Stored data:
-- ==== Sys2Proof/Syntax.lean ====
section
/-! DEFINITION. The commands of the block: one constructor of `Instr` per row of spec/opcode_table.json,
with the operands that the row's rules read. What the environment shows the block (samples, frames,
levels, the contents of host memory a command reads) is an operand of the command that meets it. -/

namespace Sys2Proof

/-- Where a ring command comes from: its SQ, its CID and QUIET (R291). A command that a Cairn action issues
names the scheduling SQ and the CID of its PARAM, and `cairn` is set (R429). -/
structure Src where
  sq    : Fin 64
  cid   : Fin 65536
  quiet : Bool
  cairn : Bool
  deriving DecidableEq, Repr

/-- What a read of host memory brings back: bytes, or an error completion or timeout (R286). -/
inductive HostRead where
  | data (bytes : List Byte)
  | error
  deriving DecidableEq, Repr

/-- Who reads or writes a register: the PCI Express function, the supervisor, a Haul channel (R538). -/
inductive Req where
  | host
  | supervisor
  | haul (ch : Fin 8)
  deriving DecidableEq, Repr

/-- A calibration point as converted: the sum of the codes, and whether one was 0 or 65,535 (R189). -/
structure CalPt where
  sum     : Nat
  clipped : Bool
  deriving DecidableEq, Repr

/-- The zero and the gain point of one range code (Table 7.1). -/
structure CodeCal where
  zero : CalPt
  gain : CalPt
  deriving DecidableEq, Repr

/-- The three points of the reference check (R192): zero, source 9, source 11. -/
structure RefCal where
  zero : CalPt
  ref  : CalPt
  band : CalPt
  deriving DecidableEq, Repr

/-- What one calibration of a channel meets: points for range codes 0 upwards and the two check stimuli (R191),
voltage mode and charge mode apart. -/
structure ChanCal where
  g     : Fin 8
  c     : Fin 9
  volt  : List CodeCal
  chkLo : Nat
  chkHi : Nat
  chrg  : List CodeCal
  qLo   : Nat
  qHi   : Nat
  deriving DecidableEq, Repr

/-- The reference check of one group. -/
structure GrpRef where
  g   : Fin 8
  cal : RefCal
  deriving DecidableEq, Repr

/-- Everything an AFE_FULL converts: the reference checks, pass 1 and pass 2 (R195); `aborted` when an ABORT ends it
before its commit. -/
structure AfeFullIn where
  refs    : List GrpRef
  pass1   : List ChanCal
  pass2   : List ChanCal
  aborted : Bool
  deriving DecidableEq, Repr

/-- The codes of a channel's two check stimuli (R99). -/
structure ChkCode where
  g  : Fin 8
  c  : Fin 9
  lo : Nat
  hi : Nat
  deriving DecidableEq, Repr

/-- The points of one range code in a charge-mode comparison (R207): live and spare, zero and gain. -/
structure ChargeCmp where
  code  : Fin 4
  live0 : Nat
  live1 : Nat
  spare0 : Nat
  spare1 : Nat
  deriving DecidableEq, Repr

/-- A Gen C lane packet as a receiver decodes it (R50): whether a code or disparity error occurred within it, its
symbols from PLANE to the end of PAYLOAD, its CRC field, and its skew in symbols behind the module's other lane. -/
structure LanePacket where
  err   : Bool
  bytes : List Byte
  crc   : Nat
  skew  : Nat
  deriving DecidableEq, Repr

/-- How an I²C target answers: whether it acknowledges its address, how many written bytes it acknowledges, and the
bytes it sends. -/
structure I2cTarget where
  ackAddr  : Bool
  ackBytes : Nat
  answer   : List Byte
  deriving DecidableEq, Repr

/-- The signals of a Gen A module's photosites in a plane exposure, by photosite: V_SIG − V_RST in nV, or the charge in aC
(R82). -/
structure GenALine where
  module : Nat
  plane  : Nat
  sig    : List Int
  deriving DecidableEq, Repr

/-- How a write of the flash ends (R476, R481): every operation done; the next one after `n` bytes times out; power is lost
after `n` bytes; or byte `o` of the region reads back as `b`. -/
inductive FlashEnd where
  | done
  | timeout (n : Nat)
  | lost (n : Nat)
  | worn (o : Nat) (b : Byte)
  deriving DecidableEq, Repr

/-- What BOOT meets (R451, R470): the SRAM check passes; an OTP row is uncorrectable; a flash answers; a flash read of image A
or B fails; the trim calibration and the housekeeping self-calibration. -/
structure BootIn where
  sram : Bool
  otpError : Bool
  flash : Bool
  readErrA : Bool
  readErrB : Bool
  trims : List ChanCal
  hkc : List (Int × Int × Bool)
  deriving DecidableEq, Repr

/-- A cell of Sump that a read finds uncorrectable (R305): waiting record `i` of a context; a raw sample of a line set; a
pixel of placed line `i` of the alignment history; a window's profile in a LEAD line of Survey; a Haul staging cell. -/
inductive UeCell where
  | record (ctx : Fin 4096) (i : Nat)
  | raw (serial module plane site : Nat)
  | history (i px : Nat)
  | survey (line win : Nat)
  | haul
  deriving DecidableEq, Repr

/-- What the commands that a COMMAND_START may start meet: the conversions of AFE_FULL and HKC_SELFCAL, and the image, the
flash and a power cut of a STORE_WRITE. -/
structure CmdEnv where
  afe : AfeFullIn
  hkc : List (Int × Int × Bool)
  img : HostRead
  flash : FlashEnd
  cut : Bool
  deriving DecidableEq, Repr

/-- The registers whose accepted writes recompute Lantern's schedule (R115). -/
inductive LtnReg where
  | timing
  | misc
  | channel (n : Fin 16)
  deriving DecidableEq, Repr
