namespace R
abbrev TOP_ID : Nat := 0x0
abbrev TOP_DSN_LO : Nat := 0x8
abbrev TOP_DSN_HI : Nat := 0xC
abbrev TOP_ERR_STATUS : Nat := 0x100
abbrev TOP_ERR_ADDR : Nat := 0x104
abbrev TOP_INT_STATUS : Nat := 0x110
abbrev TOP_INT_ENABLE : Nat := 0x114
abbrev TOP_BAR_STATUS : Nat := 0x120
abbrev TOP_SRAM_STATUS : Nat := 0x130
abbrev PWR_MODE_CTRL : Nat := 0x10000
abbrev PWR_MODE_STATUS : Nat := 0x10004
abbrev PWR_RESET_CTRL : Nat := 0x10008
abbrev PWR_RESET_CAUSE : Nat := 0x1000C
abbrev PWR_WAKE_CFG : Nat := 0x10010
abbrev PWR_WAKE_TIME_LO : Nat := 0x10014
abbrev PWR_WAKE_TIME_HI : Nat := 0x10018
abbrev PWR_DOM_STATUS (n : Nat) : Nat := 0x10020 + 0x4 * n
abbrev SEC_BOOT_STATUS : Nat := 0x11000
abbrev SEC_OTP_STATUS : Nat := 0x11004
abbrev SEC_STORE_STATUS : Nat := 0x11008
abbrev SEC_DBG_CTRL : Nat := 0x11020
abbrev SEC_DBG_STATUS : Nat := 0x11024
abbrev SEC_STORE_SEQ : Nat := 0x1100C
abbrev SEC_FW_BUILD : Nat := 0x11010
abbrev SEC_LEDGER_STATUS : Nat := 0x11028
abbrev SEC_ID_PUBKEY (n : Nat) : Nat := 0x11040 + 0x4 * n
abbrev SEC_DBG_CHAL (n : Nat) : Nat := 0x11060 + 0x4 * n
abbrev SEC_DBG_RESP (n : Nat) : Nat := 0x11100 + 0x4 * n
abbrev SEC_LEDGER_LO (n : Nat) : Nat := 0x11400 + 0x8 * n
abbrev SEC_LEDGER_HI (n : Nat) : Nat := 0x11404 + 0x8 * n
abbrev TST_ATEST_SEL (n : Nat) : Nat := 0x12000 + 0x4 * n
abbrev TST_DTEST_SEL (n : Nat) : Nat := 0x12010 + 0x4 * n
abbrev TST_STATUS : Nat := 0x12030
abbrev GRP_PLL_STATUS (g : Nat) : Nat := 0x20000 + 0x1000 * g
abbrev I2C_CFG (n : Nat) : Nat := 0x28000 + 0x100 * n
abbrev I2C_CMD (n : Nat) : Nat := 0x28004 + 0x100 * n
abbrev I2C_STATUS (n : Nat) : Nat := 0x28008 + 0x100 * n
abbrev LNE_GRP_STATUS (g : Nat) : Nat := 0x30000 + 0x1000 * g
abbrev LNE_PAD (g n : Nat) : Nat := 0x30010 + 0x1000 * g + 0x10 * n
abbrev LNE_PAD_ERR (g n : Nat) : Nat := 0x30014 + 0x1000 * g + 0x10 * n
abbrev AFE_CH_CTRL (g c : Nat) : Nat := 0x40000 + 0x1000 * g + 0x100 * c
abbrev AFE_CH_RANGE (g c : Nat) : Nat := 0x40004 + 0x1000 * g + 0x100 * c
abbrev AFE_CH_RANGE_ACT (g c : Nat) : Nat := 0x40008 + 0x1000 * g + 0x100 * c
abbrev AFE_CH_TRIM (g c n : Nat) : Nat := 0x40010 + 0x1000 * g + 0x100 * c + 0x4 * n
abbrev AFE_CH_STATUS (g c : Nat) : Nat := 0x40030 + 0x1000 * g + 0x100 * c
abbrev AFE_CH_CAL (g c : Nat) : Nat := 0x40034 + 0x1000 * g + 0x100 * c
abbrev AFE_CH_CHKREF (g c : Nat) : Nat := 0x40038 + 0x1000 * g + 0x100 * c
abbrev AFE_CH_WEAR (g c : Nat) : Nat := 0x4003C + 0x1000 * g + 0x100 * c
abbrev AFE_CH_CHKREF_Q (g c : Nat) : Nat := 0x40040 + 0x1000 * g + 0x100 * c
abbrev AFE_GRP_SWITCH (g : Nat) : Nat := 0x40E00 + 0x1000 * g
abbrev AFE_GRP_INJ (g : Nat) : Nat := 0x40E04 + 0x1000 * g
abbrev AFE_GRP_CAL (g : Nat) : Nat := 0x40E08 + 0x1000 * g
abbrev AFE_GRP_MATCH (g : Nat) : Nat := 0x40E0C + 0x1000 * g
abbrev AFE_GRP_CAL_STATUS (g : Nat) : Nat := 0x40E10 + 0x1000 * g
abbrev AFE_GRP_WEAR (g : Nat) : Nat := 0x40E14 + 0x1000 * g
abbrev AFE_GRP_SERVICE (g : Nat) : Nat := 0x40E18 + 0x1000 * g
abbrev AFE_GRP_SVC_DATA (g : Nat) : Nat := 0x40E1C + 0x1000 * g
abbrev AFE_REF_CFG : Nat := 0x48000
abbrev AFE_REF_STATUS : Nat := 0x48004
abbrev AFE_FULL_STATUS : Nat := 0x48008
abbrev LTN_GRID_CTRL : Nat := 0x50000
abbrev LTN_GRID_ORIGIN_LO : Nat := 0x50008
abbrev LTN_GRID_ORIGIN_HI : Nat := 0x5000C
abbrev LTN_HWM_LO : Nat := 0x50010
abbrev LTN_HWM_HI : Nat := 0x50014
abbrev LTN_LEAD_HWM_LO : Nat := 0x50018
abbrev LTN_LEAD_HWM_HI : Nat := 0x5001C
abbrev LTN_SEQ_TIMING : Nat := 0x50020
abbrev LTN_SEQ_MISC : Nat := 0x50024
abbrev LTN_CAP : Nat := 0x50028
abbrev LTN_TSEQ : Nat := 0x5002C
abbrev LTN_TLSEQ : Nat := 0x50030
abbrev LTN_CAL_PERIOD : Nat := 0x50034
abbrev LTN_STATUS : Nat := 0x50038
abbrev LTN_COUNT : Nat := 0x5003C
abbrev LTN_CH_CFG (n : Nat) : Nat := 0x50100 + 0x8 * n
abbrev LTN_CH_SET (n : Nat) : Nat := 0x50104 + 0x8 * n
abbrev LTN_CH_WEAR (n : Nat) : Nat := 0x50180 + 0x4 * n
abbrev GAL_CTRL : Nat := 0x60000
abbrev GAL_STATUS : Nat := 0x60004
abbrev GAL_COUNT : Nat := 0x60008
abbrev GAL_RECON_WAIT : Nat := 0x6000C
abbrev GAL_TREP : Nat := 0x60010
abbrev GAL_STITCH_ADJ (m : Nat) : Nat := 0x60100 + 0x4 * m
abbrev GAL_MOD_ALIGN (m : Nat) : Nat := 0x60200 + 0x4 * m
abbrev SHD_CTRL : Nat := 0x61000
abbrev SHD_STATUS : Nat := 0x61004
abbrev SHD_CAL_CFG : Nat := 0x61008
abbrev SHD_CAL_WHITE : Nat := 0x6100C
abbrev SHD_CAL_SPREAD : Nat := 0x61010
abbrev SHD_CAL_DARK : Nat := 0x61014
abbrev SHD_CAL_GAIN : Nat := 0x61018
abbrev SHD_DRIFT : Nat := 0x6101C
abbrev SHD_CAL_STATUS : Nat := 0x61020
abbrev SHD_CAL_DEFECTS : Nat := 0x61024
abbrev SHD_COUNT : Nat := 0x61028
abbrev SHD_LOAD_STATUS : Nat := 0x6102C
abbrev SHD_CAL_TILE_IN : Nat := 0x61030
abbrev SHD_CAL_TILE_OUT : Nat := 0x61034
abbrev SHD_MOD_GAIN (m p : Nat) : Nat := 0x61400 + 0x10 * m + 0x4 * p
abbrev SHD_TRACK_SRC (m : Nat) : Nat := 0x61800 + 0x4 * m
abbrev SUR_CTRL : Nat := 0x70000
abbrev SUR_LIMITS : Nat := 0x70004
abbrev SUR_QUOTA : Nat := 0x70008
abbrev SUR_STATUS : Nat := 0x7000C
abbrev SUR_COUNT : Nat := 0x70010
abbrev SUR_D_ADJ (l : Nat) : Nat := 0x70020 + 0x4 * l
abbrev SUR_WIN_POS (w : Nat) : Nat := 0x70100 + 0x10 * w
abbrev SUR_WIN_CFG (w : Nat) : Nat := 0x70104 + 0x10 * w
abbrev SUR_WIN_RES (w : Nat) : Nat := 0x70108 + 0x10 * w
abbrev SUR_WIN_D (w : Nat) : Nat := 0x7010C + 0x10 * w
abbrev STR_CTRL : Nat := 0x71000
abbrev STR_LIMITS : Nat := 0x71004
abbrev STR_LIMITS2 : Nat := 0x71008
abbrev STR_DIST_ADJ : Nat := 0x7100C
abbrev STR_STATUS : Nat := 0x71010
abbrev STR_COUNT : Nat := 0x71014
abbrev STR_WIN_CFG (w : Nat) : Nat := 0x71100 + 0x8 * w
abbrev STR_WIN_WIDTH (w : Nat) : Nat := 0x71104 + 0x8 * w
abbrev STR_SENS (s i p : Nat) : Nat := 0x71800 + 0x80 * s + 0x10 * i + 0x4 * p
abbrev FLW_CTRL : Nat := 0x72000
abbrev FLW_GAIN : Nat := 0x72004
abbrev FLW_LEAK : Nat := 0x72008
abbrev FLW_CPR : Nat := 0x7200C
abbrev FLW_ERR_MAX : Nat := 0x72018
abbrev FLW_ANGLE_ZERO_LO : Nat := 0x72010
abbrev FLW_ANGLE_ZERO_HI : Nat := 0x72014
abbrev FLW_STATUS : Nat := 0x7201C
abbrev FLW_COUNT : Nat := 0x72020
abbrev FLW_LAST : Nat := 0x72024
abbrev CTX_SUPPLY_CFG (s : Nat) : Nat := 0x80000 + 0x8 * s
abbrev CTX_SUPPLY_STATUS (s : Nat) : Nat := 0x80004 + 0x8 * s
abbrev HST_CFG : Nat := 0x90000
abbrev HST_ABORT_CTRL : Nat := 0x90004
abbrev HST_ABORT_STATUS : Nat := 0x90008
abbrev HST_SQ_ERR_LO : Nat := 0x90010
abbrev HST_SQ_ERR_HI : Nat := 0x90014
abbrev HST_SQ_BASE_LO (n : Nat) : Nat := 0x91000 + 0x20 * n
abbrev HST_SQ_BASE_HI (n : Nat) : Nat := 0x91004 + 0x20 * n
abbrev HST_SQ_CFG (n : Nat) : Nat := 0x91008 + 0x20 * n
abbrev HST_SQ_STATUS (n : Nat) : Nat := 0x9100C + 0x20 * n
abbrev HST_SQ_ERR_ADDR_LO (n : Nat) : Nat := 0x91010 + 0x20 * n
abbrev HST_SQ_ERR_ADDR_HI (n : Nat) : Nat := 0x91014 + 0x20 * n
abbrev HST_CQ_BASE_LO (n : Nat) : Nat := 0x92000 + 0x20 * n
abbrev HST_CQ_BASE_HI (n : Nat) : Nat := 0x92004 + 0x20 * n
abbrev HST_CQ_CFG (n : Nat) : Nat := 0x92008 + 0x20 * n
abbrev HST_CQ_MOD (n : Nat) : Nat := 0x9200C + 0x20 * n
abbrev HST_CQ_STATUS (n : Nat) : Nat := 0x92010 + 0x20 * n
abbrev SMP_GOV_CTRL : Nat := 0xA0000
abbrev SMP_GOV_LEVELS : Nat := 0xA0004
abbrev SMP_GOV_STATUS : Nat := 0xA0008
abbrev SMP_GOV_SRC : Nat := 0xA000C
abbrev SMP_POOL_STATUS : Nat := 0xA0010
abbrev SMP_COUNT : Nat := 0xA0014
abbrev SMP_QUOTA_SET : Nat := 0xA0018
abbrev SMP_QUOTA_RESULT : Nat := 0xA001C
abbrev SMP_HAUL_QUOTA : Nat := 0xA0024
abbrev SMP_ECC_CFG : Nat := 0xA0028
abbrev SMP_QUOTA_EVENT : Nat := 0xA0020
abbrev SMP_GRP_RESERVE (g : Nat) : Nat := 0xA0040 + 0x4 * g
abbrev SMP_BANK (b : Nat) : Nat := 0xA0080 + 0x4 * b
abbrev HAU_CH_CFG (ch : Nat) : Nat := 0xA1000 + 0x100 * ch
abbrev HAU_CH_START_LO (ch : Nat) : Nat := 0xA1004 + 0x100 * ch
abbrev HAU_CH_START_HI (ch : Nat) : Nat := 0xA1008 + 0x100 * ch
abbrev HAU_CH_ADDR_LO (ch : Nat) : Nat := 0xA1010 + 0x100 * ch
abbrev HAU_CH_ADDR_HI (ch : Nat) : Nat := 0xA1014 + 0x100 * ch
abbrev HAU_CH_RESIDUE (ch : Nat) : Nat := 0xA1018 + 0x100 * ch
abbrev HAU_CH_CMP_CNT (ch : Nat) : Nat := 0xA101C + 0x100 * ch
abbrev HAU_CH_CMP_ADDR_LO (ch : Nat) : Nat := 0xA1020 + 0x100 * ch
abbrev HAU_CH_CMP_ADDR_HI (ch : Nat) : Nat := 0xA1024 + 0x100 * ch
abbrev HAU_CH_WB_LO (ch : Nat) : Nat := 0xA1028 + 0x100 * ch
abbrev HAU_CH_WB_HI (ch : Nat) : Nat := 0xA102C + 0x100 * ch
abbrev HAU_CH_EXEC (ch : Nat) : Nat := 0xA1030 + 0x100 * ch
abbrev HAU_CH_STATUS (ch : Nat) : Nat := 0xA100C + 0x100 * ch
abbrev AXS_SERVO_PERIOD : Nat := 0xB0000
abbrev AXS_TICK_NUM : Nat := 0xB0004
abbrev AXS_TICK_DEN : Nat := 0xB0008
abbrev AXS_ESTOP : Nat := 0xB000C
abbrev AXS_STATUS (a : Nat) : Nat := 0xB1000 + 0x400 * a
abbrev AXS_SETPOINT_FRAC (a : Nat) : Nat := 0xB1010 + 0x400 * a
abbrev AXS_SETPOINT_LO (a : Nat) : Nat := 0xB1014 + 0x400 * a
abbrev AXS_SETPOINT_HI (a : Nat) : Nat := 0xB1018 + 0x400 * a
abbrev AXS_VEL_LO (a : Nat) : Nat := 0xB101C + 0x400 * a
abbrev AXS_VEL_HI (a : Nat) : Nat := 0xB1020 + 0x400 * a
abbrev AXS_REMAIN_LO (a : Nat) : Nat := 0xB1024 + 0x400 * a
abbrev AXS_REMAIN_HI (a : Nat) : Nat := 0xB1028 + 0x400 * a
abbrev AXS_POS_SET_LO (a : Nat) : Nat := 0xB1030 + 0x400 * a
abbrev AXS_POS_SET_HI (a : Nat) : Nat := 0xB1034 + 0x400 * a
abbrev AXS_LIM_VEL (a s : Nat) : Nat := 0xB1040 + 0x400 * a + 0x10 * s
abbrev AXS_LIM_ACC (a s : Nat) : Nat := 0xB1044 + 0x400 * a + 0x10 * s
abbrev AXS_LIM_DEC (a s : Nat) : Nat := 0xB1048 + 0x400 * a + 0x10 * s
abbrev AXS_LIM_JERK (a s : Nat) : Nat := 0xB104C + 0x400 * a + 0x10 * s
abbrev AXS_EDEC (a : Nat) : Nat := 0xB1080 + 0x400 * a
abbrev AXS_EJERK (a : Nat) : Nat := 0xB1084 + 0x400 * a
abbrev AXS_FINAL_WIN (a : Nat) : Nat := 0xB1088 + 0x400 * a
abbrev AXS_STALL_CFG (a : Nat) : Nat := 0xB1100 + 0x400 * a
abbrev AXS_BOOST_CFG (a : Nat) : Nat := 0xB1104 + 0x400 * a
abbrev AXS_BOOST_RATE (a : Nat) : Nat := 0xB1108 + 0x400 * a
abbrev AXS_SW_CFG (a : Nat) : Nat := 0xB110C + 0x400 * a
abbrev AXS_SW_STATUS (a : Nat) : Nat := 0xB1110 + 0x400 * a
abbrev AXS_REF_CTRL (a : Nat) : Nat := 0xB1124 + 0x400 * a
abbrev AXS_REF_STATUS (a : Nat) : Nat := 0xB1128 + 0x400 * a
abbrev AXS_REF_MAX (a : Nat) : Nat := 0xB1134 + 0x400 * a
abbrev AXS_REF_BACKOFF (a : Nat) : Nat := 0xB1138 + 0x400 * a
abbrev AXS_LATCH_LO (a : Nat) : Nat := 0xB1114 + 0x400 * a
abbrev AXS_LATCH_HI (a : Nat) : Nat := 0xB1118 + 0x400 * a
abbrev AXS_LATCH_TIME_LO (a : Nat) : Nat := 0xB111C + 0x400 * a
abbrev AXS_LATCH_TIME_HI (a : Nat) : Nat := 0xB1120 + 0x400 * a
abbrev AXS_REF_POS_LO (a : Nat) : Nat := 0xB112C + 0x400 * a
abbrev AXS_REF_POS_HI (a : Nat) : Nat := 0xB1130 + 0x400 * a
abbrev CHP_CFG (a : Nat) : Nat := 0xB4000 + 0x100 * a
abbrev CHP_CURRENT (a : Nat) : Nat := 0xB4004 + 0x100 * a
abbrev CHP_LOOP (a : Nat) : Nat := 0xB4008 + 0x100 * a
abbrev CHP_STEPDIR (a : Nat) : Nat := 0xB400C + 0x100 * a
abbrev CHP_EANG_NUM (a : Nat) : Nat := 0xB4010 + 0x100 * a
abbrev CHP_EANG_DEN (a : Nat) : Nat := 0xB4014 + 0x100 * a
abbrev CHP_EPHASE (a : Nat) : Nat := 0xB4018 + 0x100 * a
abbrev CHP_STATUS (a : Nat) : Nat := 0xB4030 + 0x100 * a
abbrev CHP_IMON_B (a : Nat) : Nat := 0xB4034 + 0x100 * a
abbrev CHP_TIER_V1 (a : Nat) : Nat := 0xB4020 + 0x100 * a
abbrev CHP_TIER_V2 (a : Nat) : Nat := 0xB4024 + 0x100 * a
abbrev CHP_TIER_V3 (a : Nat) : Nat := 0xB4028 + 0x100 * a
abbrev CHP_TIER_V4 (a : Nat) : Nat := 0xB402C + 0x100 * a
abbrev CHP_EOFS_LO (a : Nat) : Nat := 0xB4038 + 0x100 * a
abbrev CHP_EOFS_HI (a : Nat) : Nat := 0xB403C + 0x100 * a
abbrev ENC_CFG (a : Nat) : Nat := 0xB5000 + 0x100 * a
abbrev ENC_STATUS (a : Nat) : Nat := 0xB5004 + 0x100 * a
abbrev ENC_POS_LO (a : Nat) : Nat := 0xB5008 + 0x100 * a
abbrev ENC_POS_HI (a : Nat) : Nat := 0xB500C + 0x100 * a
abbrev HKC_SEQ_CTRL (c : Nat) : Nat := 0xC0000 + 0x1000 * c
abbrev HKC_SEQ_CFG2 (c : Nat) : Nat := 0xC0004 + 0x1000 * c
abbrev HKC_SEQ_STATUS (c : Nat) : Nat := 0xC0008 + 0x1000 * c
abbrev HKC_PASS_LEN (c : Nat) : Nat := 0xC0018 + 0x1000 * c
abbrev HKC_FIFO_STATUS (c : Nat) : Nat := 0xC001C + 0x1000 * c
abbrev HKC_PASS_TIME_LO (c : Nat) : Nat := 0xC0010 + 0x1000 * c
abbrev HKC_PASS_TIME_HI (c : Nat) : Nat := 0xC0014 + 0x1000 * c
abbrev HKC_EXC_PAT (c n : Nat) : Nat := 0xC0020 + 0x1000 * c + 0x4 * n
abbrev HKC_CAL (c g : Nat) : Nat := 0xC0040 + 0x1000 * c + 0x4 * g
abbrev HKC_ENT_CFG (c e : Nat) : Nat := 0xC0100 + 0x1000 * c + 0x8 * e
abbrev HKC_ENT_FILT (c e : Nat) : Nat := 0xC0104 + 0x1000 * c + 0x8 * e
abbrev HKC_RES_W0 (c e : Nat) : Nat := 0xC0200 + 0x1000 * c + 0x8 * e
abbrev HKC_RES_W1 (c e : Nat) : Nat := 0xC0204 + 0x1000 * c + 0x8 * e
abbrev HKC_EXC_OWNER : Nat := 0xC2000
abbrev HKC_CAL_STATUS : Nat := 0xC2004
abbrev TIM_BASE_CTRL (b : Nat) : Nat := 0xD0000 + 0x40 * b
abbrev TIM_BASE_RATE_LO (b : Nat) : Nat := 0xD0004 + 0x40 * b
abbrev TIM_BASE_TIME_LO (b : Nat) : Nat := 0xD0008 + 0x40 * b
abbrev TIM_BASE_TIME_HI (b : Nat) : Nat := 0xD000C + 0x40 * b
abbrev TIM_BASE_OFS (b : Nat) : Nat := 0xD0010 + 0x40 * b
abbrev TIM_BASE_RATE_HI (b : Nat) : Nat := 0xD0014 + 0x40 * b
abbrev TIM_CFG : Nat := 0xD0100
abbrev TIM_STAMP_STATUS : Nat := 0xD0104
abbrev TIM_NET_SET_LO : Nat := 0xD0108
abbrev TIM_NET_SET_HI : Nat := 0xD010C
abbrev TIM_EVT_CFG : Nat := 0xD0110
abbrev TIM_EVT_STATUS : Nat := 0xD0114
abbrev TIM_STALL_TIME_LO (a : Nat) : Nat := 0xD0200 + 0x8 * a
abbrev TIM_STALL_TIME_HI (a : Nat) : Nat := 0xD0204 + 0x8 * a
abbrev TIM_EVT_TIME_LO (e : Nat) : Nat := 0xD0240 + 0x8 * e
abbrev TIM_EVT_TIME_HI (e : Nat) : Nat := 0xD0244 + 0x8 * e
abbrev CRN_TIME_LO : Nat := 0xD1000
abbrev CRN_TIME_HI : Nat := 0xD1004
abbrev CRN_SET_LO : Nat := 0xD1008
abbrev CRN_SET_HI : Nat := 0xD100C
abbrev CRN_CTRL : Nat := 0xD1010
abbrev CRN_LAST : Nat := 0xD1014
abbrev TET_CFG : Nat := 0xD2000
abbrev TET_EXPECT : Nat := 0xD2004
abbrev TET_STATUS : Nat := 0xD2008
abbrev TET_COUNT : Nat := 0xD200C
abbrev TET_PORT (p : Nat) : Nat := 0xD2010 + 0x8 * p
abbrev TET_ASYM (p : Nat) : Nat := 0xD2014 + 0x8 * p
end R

▶ [To do] Using the records above, set down exactly the lines from the one with "abbrev PWR_WAKE_TIME_HI : Nat := 0x10018" through the one with "abbrev SEC_STORE_SEQ : Nat := 0x1100C", inclusive, and nothing more.

▶ [Task answer]
abbrev PWR_WAKE_TIME_HI : Nat := 0x10018
abbrev PWR_DOM_STATUS (n : Nat) : Nat := 0x10020 + 0x4 * n
abbrev SEC_BOOT_STATUS : Nat := 0x11000
abbrev SEC_OTP_STATUS : Nat := 0x11004
abbrev SEC_STORE_STATUS : Nat := 0x11008
abbrev SEC_DBG_CTRL : Nat := 0x11020
abbrev SEC_DBG_STATUS : Nat := 0x11024
abbrev SEC_STORE_SEQ : Nat := 0x1100C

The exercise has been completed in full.